(Stored dataset items)
------------------------------

/-! ### enterDisconnected -/

@[simp] theorem State.enterDisconnected_connMode (c : EntryCause) : (s.enterDisconnected c).connMode = s.connMode := by unfold State.enterDisconnected; split <;> rfl
@[simp] theorem State.enterDisconnected_attemptsLeft (c : EntryCause) : (s.enterDisconnected c).attemptsLeft = s.attemptsLeft := by unfold State.enterDisconnected; split <;> rfl
@[simp] theorem State.enterDisconnected_initAddr (c : EntryCause) : (s.enterDisconnected c).initAddr = s.initAddr := by unfold State.enterDisconnected; split <;> rfl
@[simp] theorem State.enterDisconnected_secondAddr (c : EntryCause) : (s.enterDisconnected c).secondAddr = s.secondAddr := by unfold State.enterDisconnected; split <;> rfl
@[simp] theorem State.enterDisconnected_commAddr (c : EntryCause) : (s.enterDisconnected c).commAddr = s.commAddr := by unfold State.enterDisconnected; split <;> rfl
@[simp] theorem State.enterDisconnected_baud (c : EntryCause) : (s.enterDisconnected c).baud = s.baud := by unfold State.enterDisconnected; split <;> rfl
@[simp] theorem State.enterDisconnected_breakOut (c : EntryCause) : (s.enterDisconnected c).breakOut = s.breakOut := by unfold State.enterDisconnected; split <;> rfl
@[simp] theorem State.enterDisconnected_tpDefault (c : EntryCause) : (s.enterDisconnected c).tpDefault = s.tpDefault := by unfold State.enterDisconnected; split <;> rfl
@[simp] theorem State.enterDisconnected_tpLimits (c : EntryCause) : (s.enterDisconnected c).tpLimits = s.tpLimits := by unfold State.enterDisconnected; split <;> rfl
@[simp] theorem State.enterDisconnected_phase (c : EntryCause) : (s.enterDisconnected c).phase = s.phase := by unfold State.enterDisconnected; split <;> rfl
@[simp] theorem State.enterDisconnected_hsStep (c : EntryCause) : (s.enterDisconnected c).hsStep = s.hsStep := by unfold State.enterDisconnected; split <;> rfl
@[simp] theorem State.enterDisconnected_hsAddr (c : EntryCause) : (s.enterDisconnected c).hsAddr = s.hsAddr := by unfold State.enterDisconnected; split <;> rfl
@[simp] theorem State.enterDisconnected_hsT0 (c : EntryCause) : (s.enterDisconnected c).hsT0 = s.hsT0 := by unfold State.enterDisconnected; split <;> rfl
@[simp] theorem State.enterDisconnected_hsKb (c : EntryCause) : (s.enterDisconnected c).hsKb = s.hsKb := by unfold State.enterDisconnected; split <;> rfl
@[simp] theorem State.enterDisconnected_hsKind (c : EntryCause) : (s.enterDisconnected c).hsKind = s.hsKind := by unfold State.enterDisconnected; split <;> rfl
@[simp] theorem State.enterDisconnected_hsChained (c : EntryCause) : (s.enterDisconnected c).hsChained = s.hsChained := by unfold State.enterDisconnected; split <;> rfl
@[simp] theorem State.enterDisconnected_lock (c : EntryCause) : (s.enterDisconnected c).lock = s.lock := by unfold State.enterDisconnected; split <;> rfl
@[simp] theorem State.enterDisconnected_cfg (c : EntryCause) : (s.enterDisconnected c).cfg = s.cfg := by unfold State.enterDisconnected; split <;> rfl
@[simp] theorem State.enterDisconnected_micro (c : EntryCause) : (s.enterDisconnected c).micro = s.micro := by unfold State.enterDisconnected; split <;> rfl
@[simp] theorem State.enterDisconnected_frame (c : EntryCause) : (s.enterDisconnected c).frame = s.frame := by unfold State.enterDisconnected; split <;> rfl
@[simp] theorem State.enterDisconnected_env (c : EntryCause) : (s.enterDisconnected c).env = s.env := by unfold State.enterDisconnected; split <;> rfl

------------------------------

**Exercise aim**
When the line with "s.hsAddr := by unfold State.enterDisconnected; split <;> rfl" is reached in the data above, start copying there, and copy each line exactly until the line with "s.hsT0 := by unfold State.enterDisconnected; split <;> rfl" has been copied; copy nothing else.

**Solution to the exercise**
@[simp] theorem State.enterDisconnected_hsAddr (c : EntryCause) : (s.enterDisconnected c).hsAddr = s.hsAddr := by unfold State.enterDisconnected; split <;> rfl
@[simp] theorem State.enterDisconnected_hsT0 (c : EntryCause) : (s.enterDisconnected c).hsT0 = s.hsT0 := by unfold State.enterDisconnected; split <;> rfl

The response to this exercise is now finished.